[Stored data]
· · ·
-- ==== Sys2Proof/Laws/PerInstr.lean ====
section
/-! SUPPORT. What holds of every constructor of Instr, one lemma each. RowWords: the command that a well-formed row spells has a header
and a CRC word, and at most 1,023 payload words between them (R354, R355; one word more where the row makes LEN wrong). -/

namespace Sys2Proof.Laws

/-- The words of the command that a row spells. -/
def RowWords.Statement (i : Instr) : Prop :=
  ∀ c, Machine.rowCommand i = some c → i.wf = true → 2 ≤ c.words.length ∧ c.words.length ≤ 1026 ∧ c.excess = false

theorem RowWords.none (i : Instr) (h : Machine.rowCommand i = none) : RowWords.Statement i := by
  intro c hc
  rw [h] at hc
  cases hc

theorem RowWords.of (i : Instr) (h : CmdHead) (op addr : Nat) (pl : List W64) (hr : Machine.rowCommand i = some (Machine.cmdOf h op addr pl))
    (hl : i.wf = true → pl.length < 1024) : RowWords.Statement i := by
  intro c hc hw
  rw [hr] at hc
  obtain rfl := Option.some.inj hc
  have := hl hw
  rw [Machine.cmdOf_length]
  refine ⟨by omega, by split <;> omega, rfl⟩
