-- ==== Sys2Proof/Laws/Works.lean ====
section
/-! SUPPORT. What the work of the stream channels (R252 to R272) can do, said once. -/

namespace Sys2Proof.Machine

theorem Works.trans {s t u : Chip} (h1 : Works s t) (h2 : Works t u) : Works s u := by
  refine ⟨?_, fun a ha hb => (h2.direct a ha hb).trans (h1.direct a ha hb), fun e he h => h2.events e he (h1.events e he h)⟩
  rw [h2.rest, h1.rest]

theorem Ships.works {s t : Chip} (h : Ships s t) : Works s t := by
  refine ⟨?_, fun a ha _ => h.direct a ha, h.events⟩
  obtain ⟨hActive, hShadow, hOld1, hOld2, hBefore, hHoldE, hHoldW, hHoldS, hDirect, hEvents, hClk, hNet, hCmd, hRing, hLaneE, hLaneW,
    hLine, hCdc, hLawn, hHedges, hRst, hPins, hPair, hMeas, hSrcs, hTrg, hWav, hXdc, hTis, hTips, hPos, hCal, hCmp, hTabs, hFree⟩ := h
  cases t with
  | mk tregs =>
  cases tregs
  cases s with
  | mk sregs =>
  cases sregs
  dsimp only at *
  congr 1
  congr 1
  rw [hRing]

theorem Works.refl (s : Chip) : Works s s := (Ships.refl s).works

theorem Works.active {s t : Chip} (h : Works s t) : t.regs.active = s.regs.active := congrArg (fun c => c.regs.active) h.rest
theorem Works.clk {s t : Chip} (h : Works s t) : t.clk = s.clk := congrArg (fun c => c.clk) h.rest
theorem Works.xdc {s t : Chip} (h : Works s t) : t.xdc = s.xdc := congrArg (fun c => c.xdc) h.rest

theorem Works.fld {s t : Chip} (h : Works s t) (f : Fld) (hf : shipAddr f.addr = false) (hg : f.addr < 0x90000 ∨ 0x91000 ≤ f.addr) :
    t.fld f = s.fld f := Chip.fld_congr _ _ f h.active (h.direct _ hf hg)

theorem Works.forAll {α : Type} (l : List α) (f : α → Chip → Chip) (h : ∀ a ∈ l, ∀ s, Works s (f a s)) (s : Chip) :
    Works s (forAll l f s) := by
  unfold Sys2Proof.Machine.forAll
  induction l generalizing s with
  | nil => exact Works.refl s
  | cons a l ih => exact (h a (by simp) s).trans (ih (fun b hb => h b (by simp [hb])) _)

theorem Works.forN (n : Nat) (f : Nat → Chip → Chip) (h : ∀ i, i < n → ∀ s, Works s (f i s)) (s : Chip) : Works s (forN n f s) :=
  Works.forAll (List.range n) f (fun i hi => h i (List.mem_range.mp hi)) s

/-- A change of the parts that streams own. -/
theorem Works.parts (s : Chip) (fb : FrameBuilder) (st : Store) (sto : StoSt) (c : Cmp) (q : Table Nat) :
    Works s { s with fb := fb, store := st, sto := sto, cmp := c, ring := { s.ring with cseq := q } } :=
  ⟨rfl, fun _ _ _ => rfl, fun _ _ h => h⟩

theorem setStream_works (n : Nat) (c : StreamCh) (s : Chip) : Works s (setStream n c s) := ⟨rfl, fun _ _ _ => rfl, fun _ _ h => h⟩

theorem setSlane_works (n l : Nat) (x : StreamLane) (s : Chip) : Works s (setSlane n l x s) := setStream_works n _ s

/-- A register of the CMP block. -/
theorem Works.setFld (s : Chip) (f : Fld) (v : Nat) (h : 0x90000 ≤ f.addr) (h' : f.addr < 0x91000) : Works s (s.setFld f v) := by
  refine ⟨rfl, fun a _ hb => Chip.setFld_direct_ne _ _ _ _ (by omega), fun e he hs => ?_⟩
  rw [eventSeen_setFld _ _ _ _ he (by
    unfold statAddr
    simp only [Bool.and_eq_false_iff, decide_eq_false_iff_not, beq_eq_false_iff_ne]
    omega)]
  exact hs

theorem Works.bumpBy (s : Chip) (f : Fld) (n : Nat) (h : 0x90000 ≤ f.addr) (h' : f.addr < 0x91000) : Works s (s.bumpBy f n) :=
  Works.setFld s f _ h h'

theorem Works.bump (s : Chip) (f : Fld) (h : 0x90000 ≤ f.addr) (h' : f.addr < 0x91000) : Works s (s.bump f) := Works.setFld s f _ h h'

theorem notePoisonRead_ships (s : Chip) : Ships s (notePoisonRead s) := by
  unfold notePoisonRead
  refine Ships.trans ?_ (raise_ships _ (by decide) _)
  exact Ships.setFld s _ _ (by decide) (by decide)

/-- A read of a word of a coded memory. -/
theorem memRead_ships (m w : Nat) (hm : m < 12) (s : Chip) : Ships s (memRead m w s).2.2 := by
  unfold memRead
  dsimp only
  have h1 : Ships s (if ((s.mem m).par.get w).toNat = 0 || parPoisoned ((s.mem m).par.get w).toNat then s else blockCheck 1 m (w / 8) s) := by
    split
    · exact Ships.refl s
    · exact blockCheck_ships 1 m _ hm s
  generalize (if ((s.mem m).par.get w).toNat = 0 || parPoisoned ((s.mem m).par.get w).toNat then s else blockCheck 1 m (w / 8) s) = s1 at h1 ⊢
  split
  · exact h1.trans (notePoisonRead_ships _)
  · exact h1

/-- A content that enters a circular history region. -/
theorem putHistory_ships (whole : Bool) (n : Nat) (hn : n < 10) (ws : List W64) (tag t0 t1 : Nat) (s : Chip) :
    Ships s (putHistory whole n ws tag t0 t1 s) := by
  unfold putHistory
  extract_lets cap len r h segs o keep lost s1
  split
  · exact setRegion_ships s n _
  · refine Ships.trans ?_ (noteFill_ships n hn _)
    refine Ships.trans ?_ (forAll_writeAt_ships n _ ws _)
    refine Ships.trans (t := s1) (setRegion_ships s n _) ?_
    exact Ships.parts s1 s1.mems s1.scrub _ s1.sto s1.fb s1.evtG s1.ringE s1.ringW s1.ring.pseq

theorem addBacklog_ships (cls n : Nat) (s : Chip) : Ships s (addBacklog cls n s) :=
  Ships.parts s s.mems s.scrub _ s.sto s.fb s.evtG s.ringE s.ringW s.ring.pseq

theorem sendContent_works (pt cls : Nat) (o : Owner) (idx : Nat) (ws : List W64) (bad : Bool) (s : Chip) :
    Works s (sendContent pt cls o idx ws bad s) := by
  unfold sendContent takeCseq
  dsimp only
  refine Works.trans (t := { s with ring := { s.ring with cseq := _ } }) ?_ (enqueueAll_ships _ _ (BitVec.isLt _) _ _).works
  exact ⟨rfl, fun _ _ _ => rfl, fun _ _ h => h⟩

theorem handStore_works (o : StoObj) (s : Chip) : Works s (handStore o s) := by
  unfold handStore storeDone refuseObject
  split
  · exact Works.parts s s.fb s.store _ s.cmp s.ring.cseq
  · exact (((Ships.setFld s _ _ (by decide) (by decide)).trans (raise_ships _ (by decide) _)).trans (doneReading_ships _ _ _ _)).works

theorem reportBacklog_works (n : Nat) (c : StreamCfg) (s : Chip) : Works s (reportBacklog n c s) := by
  unfold reportBacklog
  split
  · exact Works.parts s _ s.store s.sto _ s.ring.cseq
  · exact Works.refl s

theorem notePoison_works (n : Nat) (s : Chip) : Works s (notePoison n s) := by
  unfold notePoison
  split
  · exact Works.refl s
  · exact (Works.bumpBy s _ _ (by decide) (by decide)).trans (raise_ships _ (by decide) _).works

theorem chanAddr_in (n k : Nat) (hn : n < 16) (hk : k < 64) : 0x90000 ≤ 0x90100 + k + 64 * n ∧ 0x90100 + k + 64 * n < 0x91000 := by omega

theorem emitBlock_works (n l : Nat) (hn : n < 16) (o : StreamOut) (s t : Chip) (h : emitBlock n l o s = some t) : Works s t := by
  unfold emitBlock at h
  extract_lets ws ring store at h
  split at h
  · cases h
  · next id s1 hp =>
    extract_lets s2 s3 s4 s5 at h
    have h1 : Works s s1 := by
      refine Works.trans (t := addBacklog 3 (8 * ws.length) s) (Works.parts s s.fb _ s.sto s.cmp s.ring.cseq) ?_
      exact (putQueue_ships 8 (by omega) _ _ _ _ _ _ _ hp).works
    have h3 : Works s s3 := (h1.trans (Works.bump s1 (F.CMP_CH_BLOCKS_COUNT n) (chanAddr_in n 36 hn (by omega)).1
      (chanAddr_in n 36 hn (by omega)).2)).trans (Works.bumpBy s2 (F.CMP_CH_OUT_COUNT n) o.payload.length
      (chanAddr_in n 24 hn (by omega)).1 (chanAddr_in n 24 hn (by omega)).2)
    have h4 : Works s s4 := by
      dsimp only [s4]
      split
      · exact h3.trans (Works.bump _ (F.CMP_CH_NOGAIN_COUNT n) (chanAddr_in n 32 hn (by omega)).1 (chanAddr_in n 32 hn (by omega)).2)
      · exact h3
    have h5 : Works s s5 := by
      dsimp only [s5]
      split
      · exact h4.trans (sendContent_works _ _ _ _ _ _ _)
      · exact h4
    cases h
    split
    · exact h5.trans (handStore_works _ _)
    · exact h5

theorem flushLane_works (n l : Nat) (hn : n < 16) (fuel : Nat) (s : Chip) : Works s (flushLane n l fuel s) := by
  induction fuel generalizing s with
  | zero => exact Works.refl s
  | succ k ih =>
    unfold flushLane
    split
    · exact Works.refl s
    · split
      · exact (setSlane_works n l _ s).trans (reportBacklog_works _ _ _)
      · next t ht =>
        dsimp only
        exact ((emitBlock_works n l hn _ s t ht).trans (setSlane_works n l _ t)).trans (ih _)

theorem bufferWord_works (n l pos : Nat) (c : StreamCfg) (w : W64) (s : Chip) : Works s (bufferWord n l pos c w s) := by
  unfold bufferWord
  split
  · exact (memWrite_ships 11 _ _ _ (by omega) (by decide) s).works
  · exact Works.refl s

theorem bufferRead_works (n l pos : Nat) (c : StreamCfg) (ws : List W64) (s : Chip) : Works s (bufferRead n l pos c ws s).2.2 := by
  unfold bufferRead
  split
  · exact Works.refl s
  · next base size _ =>
    dsimp only
    generalize min ws.length size = m
    have key : ∀ (li : List Nat) (acc : List W64 × List Nat × Chip), Works s acc.2.2 →
        Works s (li.foldl (fun (acc : List W64 × List Nat × Chip) i =>
          let (d, bad, t) := memRead 11 (base + (pos - m + i) % size) acc.2.2
          (acc.1 ++ [w64 d], acc.2.1 ++ (if bad then [ws.length - m + i] else []), t)) acc).2.2 := by
      intro li
      induction li with
      | nil => intro acc h; exact h
      | cons i li ih => intro acc h; exact ih _ (h.trans (memRead_ships 11 _ (by omega) _).works)
    exact key _ _ (Works.refl s)

theorem closeBlock_works (n l : Nat) (hn : n < 16) (drop : Bool) (s : Chip) : Works s (closeBlock n l drop s) := by
  unfold closeBlock
  dsimp only
  split
  · exact Works.refl s
  · refine Works.trans ?_ (flushLane_works n l hn _ _)
    refine Works.trans ?_ (notePoison_works _ _)
    refine Works.trans ?_ (Works.setFld _ (F.CMP_CH_BSEQ_NEXT n) _ (chanAddr_in n 16 hn (by omega)).1 (chanAddr_in n 16 hn (by omega)).2)
    refine Works.trans ?_ (setSlane_works n l _ _)
    exact (bufferRead_works n l _ _ _ s).trans (setStream_works n _ _)

/-- The words of an object as its reader gets them. -/
theorem readStore_ships (ws : List Nat) (s : Chip) : Ships s (readStore ws s).2.2 := by
  unfold readStore
  have key : ∀ (li : List Nat) (acc : List W64 × List Nat × Chip), Ships s acc.2.2 →
      Ships s (li.foldl (fun (acc : List W64 × List Nat × Chip) w =>
        let (d, p, t) := memRead 0 w acc.2.2
        (w64 d :: acc.1, if p then acc.1.length :: acc.2.1 else acc.2.1, t)) acc).2.2 := by
    intro li
    induction li with
    | nil => intro acc h; exact h
    | cons i li ih => intro acc h; exact ih _ (h.trans (memRead_ships 0 _ (by omega) _))
  exact key ws ([], [], s) (Ships.refl s)

theorem readUnit_works (u : StreamIn) (s : Chip) : Works s (readUnit u s).2 := by
  unfold readUnit
  split
  · exact Works.refl s
  · split
    · exact Works.refl s
    · exact (readStore_ships u.src s).works

theorem leaveUnit_works (n : Nat) (u : StreamIn) (s : Chip) : Works s (leaveUnit n u s) := by
  unfold leaveUnit
  split
  · exact (doneReading_ships _ _ _ s).works
  · exact Works.refl s

theorem takeWords_works (n l : Nat) (hn : n < 16) (k start : Nat) (s : Chip) : Works s (takeWords n l k start s) := by
  unfold takeWords
  dsimp only
  split
  · exact Works.refl s
  · next u0 rest _ =>
    refine (readUnit_works u0 s).trans ?_
    refine Works.trans ?_ (notePoison_works _ _)
    refine Works.trans ?_ (Works.forAll _ _ (fun p _ v => bufferWord_works n l _ _ _ v) _)
    exact (setSlane_works n l _ _).trans (Works.bumpBy _ (F.CMP_CH_IN_COUNT n) _ (chanAddr_in n 20 hn (by omega)).1
      (chanAddr_in n 20 hn (by omega)).2)

/-- What a lane that works can do. -/
theorem runLane_works (n l : Nat) (hn : n < 16) (fuel : Nat) (s : Chip) : Works s (runLane n l fuel s) := by
  induction fuel generalizing s with
  | zero => exact Works.refl s
  | succ k ih =>
    have take : ∀ m start, Works s (if m = 0 then s else runLane n l k (takeWords n l m start s)) := by
      intro m start
      split
      · exact Works.refl s
      · exact (takeWords_works n l hn _ _ _).trans (ih _)
    unfold runLane
    dsimp only
    split
    · next u rest _ _ =>
      split
      · have h0 : Works s (setSlane n l { s.slane n l with inq := rest } (leaveUnit n u s)) :=
          (leaveUnit_works n u s).trans (setSlane_works n l _ _)
        have key : ∀ b : Bool, Works s (runLane n l k (if b then closeBlock n l false
              (setSlane n l { s.slane n l with inq := rest } (leaveUnit n u s))
            else setSlane n l { s.slane n l with inq := rest } (leaveUnit n u s))) := by
          intro b
          refine Works.trans ?_ (ih _)
          split
          · exact h0.trans (closeBlock_works n l hn _ _)
          · exact h0
        exact key _
      · split
        · split
          · exact (closeBlock_works n l hn _ _).trans (ih _)
          · split
            · exact (closeBlock_works n l hn _ _).trans (ih _)
            · exact take _ _
        · exact take _ _
    · split
      · split
        · exact closeBlock_works n l hn _ _
        · exact Works.refl s
      · exact Works.refl s
    · exact Works.refl s

theorem workLane_works (n l : Nat) (hn : n < 16) (s : Chip) : Works s (workLane n l s) := by
  unfold workLane
  split
  · exact runLane_works n l hn _ s
  · exact Works.refl s

theorem laneRoom_works (n l : Nat) (hn : n < 16) (s : Chip) : Works s (laneRoom n l s) := by
  unfold laneRoom
  split
  · exact (flushLane_works n l hn _ s).trans (workLane_works n l hn _)
  · exact Works.refl s

theorem newSettings_works (n : Nat) (hn : n < 16) (key : Option StreamCfg) (s : Chip) : Works s (newSettings n key s) := by
  unfold newSettings
  refine Works.trans ?_ (setStream_works n _ _)
  exact (Works.forAll _ _ (fun l _ u => closeBlock_works n l hn false u) s).trans (Works.forN 8 _ (fun l _ u => setSlane_works n l _ u) _)

theorem deliverUnit_works (n l : Nat) (hn : n < 16) (c : StreamCfg) (frame epoch : Nat) (obj : Option Nat) (ws : List W64)
    (src : List Nat) (skip : Nat) (s : Chip) : Works s (deliverUnit n l c frame epoch obj ws src skip s) := by
  unfold deliverUnit
  dsimp only
  have h1 : Works s (if (s.stream n).key = some c then s else newSettings n (some c) s) := by
    split
    · exact Works.refl s
    · exact newSettings_works n hn _ s
  generalize (if (s.stream n).key = some c then s else newSettings n (some c) s) = s1 at h1 ⊢
  refine h1.trans (Works.trans ?_ (workLane_works n l hn _))
  have key : ∀ b : Bool, ∀ u, Works s1 u → Works s1 (if b then reportBacklog n c u else u) := by
    intro b u hu
    split
    · exact hu.trans (reportBacklog_works _ _ _)
    · exact hu
  exact key _ _ ((setSlane_works n l _ s1).trans (addBacklog_ships _ _ _).works)

/-- What an XHIST entry can do that reaches the stream channels. -/
theorem streamResult_works (kind : Nat) (ws : List W64) (s : Chip) : Works s (streamResult kind ws s) := by
  unfold streamResult
  split
  · exact Works.refl s
  · refine Works.forN 16 _ (fun n hn u => ?_) s
    split
    · split
      · exact Works.refl u
      · exact deliverUnit_works n 0 hn _ _ _ _ _ _ _ u
    · exact Works.refl u

end Sys2Proof.Machine
end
· · ·
The lines of the data, from the first through the one containing "rw [hr] at hc", are to be transcribed exactly.

_COMPLETED TASK_
-- ==== Sys2Proof/Laws/PerInstr.lean ====
section
/-! SUPPORT. What holds of every constructor of Instr, one lemma each. RowWords: the command that a well-formed row spells has a header
and a CRC word, and at most 1,023 payload words between them (R354, R355; one word more where the row makes LEN wrong). -/

namespace Sys2Proof.Laws

/-- The words of the command that a row spells. -/
def RowWords.Statement (i : Instr) : Prop :=
  ∀ c, Machine.rowCommand i = some c → i.wf = true → 2 ≤ c.words.length ∧ c.words.length ≤ 1026 ∧ c.excess = false

theorem RowWords.none (i : Instr) (h : Machine.rowCommand i = none) : RowWords.Statement i := by
  intro c hc
  rw [h] at hc
  cases hc

theorem RowWords.of (i : Instr) (h : CmdHead) (op addr : Nat) (pl : List W64) (hr : Machine.rowCommand i = some (Machine.cmdOf h op addr pl))
    (hl : i.wf = true → pl.length < 1024) : RowWords.Statement i := by
  intro c hc hw
  rw [hr] at hc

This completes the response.